Copy the records below word for word. Stop after the line that contains "def Coll.inputBytes (k".

Exercise materials -
[Start of Attachment]
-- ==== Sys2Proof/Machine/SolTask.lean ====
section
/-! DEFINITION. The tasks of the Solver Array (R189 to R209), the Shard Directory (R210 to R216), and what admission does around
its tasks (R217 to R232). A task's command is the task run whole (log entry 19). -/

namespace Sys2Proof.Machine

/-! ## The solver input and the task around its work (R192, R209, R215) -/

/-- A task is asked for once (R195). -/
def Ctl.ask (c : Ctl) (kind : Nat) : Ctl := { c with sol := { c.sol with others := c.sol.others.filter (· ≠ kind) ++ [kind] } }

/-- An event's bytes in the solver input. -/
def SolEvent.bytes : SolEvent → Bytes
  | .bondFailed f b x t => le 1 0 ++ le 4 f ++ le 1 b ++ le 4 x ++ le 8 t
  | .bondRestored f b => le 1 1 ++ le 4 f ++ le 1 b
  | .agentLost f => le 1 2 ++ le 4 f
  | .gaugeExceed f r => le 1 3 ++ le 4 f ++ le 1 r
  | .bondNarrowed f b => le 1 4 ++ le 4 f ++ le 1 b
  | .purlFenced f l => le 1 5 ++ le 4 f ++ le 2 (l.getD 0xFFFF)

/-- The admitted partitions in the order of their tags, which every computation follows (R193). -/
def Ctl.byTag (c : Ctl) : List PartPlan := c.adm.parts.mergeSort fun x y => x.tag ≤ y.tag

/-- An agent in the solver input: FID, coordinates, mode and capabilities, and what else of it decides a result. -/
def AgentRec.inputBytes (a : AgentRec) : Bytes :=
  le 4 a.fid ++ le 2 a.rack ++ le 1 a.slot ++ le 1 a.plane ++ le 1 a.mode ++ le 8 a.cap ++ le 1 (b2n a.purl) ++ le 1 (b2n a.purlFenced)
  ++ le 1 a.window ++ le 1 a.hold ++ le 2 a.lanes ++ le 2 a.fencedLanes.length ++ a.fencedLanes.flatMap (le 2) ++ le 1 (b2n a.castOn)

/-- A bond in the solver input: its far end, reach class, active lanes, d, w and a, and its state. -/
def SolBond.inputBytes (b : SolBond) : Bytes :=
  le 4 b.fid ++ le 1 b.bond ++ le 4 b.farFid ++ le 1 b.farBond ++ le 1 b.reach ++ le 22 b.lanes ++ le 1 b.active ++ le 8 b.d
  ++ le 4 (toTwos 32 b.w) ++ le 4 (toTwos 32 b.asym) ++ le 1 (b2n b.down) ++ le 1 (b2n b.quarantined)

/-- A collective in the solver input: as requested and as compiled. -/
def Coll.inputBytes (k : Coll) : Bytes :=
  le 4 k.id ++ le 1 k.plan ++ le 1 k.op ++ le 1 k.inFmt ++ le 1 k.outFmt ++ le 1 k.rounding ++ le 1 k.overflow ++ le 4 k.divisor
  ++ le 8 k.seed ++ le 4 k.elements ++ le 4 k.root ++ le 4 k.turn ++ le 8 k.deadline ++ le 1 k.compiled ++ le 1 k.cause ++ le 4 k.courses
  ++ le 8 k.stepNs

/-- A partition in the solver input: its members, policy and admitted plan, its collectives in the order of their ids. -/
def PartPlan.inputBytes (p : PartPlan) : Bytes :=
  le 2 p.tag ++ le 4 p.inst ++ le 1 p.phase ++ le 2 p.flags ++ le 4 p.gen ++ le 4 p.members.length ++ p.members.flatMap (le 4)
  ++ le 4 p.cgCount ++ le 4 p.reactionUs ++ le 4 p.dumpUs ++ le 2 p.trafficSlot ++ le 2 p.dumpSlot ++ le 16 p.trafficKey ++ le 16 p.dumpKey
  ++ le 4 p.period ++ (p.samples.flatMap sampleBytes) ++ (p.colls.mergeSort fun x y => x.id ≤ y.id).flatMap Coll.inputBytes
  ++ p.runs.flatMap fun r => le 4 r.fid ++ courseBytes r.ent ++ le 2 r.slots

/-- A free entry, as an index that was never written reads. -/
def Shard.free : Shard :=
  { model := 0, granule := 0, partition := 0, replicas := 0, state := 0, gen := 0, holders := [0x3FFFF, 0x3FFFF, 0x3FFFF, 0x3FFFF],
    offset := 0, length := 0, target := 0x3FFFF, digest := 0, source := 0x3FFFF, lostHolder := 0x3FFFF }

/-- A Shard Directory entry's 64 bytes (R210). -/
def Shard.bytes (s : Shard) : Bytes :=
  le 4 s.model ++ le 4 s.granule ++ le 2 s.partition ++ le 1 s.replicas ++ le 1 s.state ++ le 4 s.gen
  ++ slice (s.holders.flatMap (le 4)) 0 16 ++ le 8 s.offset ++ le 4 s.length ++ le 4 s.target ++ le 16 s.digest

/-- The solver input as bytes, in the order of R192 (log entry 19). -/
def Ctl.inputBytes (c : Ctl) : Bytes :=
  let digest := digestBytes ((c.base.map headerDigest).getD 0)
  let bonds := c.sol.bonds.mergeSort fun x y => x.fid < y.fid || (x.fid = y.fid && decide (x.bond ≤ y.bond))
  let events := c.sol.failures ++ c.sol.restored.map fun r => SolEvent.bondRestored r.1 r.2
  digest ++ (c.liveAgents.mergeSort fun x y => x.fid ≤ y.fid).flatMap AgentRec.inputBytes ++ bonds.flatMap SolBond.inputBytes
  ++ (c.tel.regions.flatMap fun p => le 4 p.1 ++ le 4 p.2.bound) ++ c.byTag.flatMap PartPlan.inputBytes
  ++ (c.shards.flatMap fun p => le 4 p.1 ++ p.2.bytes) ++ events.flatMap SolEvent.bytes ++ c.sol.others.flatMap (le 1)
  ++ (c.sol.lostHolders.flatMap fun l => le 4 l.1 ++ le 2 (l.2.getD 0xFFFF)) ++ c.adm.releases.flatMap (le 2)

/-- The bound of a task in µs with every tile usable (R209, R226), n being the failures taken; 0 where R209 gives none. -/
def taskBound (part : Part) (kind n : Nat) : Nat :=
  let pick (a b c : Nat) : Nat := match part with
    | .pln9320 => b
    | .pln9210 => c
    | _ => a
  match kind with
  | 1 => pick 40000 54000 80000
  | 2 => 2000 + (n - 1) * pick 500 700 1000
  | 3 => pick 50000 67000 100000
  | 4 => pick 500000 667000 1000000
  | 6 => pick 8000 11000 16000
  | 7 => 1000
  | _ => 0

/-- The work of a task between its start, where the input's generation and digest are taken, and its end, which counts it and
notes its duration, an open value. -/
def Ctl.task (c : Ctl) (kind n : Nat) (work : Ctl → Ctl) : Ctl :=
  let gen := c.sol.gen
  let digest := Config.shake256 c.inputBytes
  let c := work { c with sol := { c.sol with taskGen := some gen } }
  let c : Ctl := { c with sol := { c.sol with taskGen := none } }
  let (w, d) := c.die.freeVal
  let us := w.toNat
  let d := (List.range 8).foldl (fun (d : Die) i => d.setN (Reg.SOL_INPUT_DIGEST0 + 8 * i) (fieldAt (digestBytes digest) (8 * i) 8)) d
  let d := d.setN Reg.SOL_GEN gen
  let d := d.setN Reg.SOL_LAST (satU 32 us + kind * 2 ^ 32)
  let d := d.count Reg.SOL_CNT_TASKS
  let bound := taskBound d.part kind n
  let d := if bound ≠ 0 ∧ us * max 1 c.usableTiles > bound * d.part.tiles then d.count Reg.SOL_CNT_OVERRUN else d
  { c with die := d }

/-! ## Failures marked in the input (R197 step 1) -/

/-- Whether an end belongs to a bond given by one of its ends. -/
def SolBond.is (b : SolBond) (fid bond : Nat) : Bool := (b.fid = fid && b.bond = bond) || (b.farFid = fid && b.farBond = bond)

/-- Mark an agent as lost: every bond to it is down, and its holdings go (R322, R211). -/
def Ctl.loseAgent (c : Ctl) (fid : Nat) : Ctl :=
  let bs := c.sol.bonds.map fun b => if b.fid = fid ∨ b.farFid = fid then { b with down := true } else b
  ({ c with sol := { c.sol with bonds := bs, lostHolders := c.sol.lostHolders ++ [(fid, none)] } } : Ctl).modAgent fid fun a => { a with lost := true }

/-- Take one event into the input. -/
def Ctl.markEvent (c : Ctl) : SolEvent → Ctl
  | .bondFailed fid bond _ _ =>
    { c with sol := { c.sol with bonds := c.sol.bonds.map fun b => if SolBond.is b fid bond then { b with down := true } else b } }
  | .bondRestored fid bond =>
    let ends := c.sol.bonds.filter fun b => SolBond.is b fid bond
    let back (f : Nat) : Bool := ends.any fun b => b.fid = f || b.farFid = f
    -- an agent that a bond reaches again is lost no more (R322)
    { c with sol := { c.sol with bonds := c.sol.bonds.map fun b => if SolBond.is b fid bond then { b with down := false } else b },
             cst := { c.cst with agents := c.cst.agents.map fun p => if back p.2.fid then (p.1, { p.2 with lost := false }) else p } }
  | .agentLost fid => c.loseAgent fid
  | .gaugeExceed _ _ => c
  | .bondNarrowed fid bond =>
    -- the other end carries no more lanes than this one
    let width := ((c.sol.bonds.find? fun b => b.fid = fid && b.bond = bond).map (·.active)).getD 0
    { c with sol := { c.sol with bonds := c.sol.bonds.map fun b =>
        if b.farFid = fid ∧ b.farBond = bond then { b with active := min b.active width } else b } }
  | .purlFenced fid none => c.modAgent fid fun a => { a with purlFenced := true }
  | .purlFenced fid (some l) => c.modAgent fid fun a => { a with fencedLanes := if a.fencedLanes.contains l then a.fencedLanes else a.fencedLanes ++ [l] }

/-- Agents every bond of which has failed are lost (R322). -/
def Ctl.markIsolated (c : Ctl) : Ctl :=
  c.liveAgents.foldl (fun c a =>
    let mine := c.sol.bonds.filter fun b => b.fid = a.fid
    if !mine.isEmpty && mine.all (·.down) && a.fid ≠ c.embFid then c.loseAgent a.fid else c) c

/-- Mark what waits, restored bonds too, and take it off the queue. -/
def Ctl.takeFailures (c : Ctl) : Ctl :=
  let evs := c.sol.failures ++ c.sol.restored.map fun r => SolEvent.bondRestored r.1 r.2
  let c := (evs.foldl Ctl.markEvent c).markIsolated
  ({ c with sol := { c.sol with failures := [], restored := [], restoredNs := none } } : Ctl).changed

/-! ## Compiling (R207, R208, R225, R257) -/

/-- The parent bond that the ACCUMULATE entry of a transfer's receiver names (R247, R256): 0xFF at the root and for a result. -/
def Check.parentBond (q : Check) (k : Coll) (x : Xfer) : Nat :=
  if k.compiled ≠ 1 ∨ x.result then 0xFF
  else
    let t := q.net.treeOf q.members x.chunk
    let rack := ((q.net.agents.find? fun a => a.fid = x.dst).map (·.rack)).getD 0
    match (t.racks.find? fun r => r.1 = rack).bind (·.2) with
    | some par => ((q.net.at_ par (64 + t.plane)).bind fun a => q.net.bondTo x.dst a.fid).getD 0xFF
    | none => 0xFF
[End of Attachment]
Worked solution -
-- ==== Sys2Proof/Machine/SolTask.lean ====
section
/-! DEFINITION. The tasks of the Solver Array (R189 to R209), the Shard Directory (R210 to R216), and what admission does around
its tasks (R217 to R232). A task's command is the task run whole (log entry 19). -/

namespace Sys2Proof.Machine

/-! ## The solver input and the task around its work (R192, R209, R215) -/

/-- A task is asked for once (R195). -/
def Ctl.ask (c : Ctl) (kind : Nat) : Ctl := { c with sol := { c.sol with others := c.sol.others.filter (· ≠ kind) ++ [kind] } }

/-- An event's bytes in the solver input. -/
def SolEvent.bytes : SolEvent → Bytes
  | .bondFailed f b x t => le 1 0 ++ le 4 f ++ le 1 b ++ le 4 x ++ le 8 t
  | .bondRestored f b => le 1 1 ++ le 4 f ++ le 1 b
  | .agentLost f => le 1 2 ++ le 4 f
  | .gaugeExceed f r => le 1 3 ++ le 4 f ++ le 1 r
  | .bondNarrowed f b => le 1 4 ++ le 4 f ++ le 1 b
  | .purlFenced f l => le 1 5 ++ le 4 f ++ le 2 (l.getD 0xFFFF)

/-- The admitted partitions in the order of their tags, which every computation follows (R193). -/
def Ctl.byTag (c : Ctl) : List PartPlan := c.adm.parts.mergeSort fun x y => x.tag ≤ y.tag

/-- An agent in the solver input: FID, coordinates, mode and capabilities, and what else of it decides a result. -/
def AgentRec.inputBytes (a : AgentRec) : Bytes :=
  le 4 a.fid ++ le 2 a.rack ++ le 1 a.slot ++ le 1 a.plane ++ le 1 a.mode ++ le 8 a.cap ++ le 1 (b2n a.purl) ++ le 1 (b2n a.purlFenced)
  ++ le 1 a.window ++ le 1 a.hold ++ le 2 a.lanes ++ le 2 a.fencedLanes.length ++ a.fencedLanes.flatMap (le 2) ++ le 1 (b2n a.castOn)

/-- A bond in the solver input: its far end, reach class, active lanes, d, w and a, and its state. -/
def SolBond.inputBytes (b : SolBond) : Bytes :=
  le 4 b.fid ++ le 1 b.bond ++ le 4 b.farFid ++ le 1 b.farBond ++ le 1 b.reach ++ le 22 b.lanes ++ le 1 b.active ++ le 8 b.d
  ++ le 4 (toTwos 32 b.w) ++ le 4 (toTwos 32 b.asym) ++ le 1 (b2n b.down) ++ le 1 (b2n b.quarantined)

/-- A collective in the solver input: as requested and as compiled. -/
def Coll.inputBytes (k : Coll) : Bytes :=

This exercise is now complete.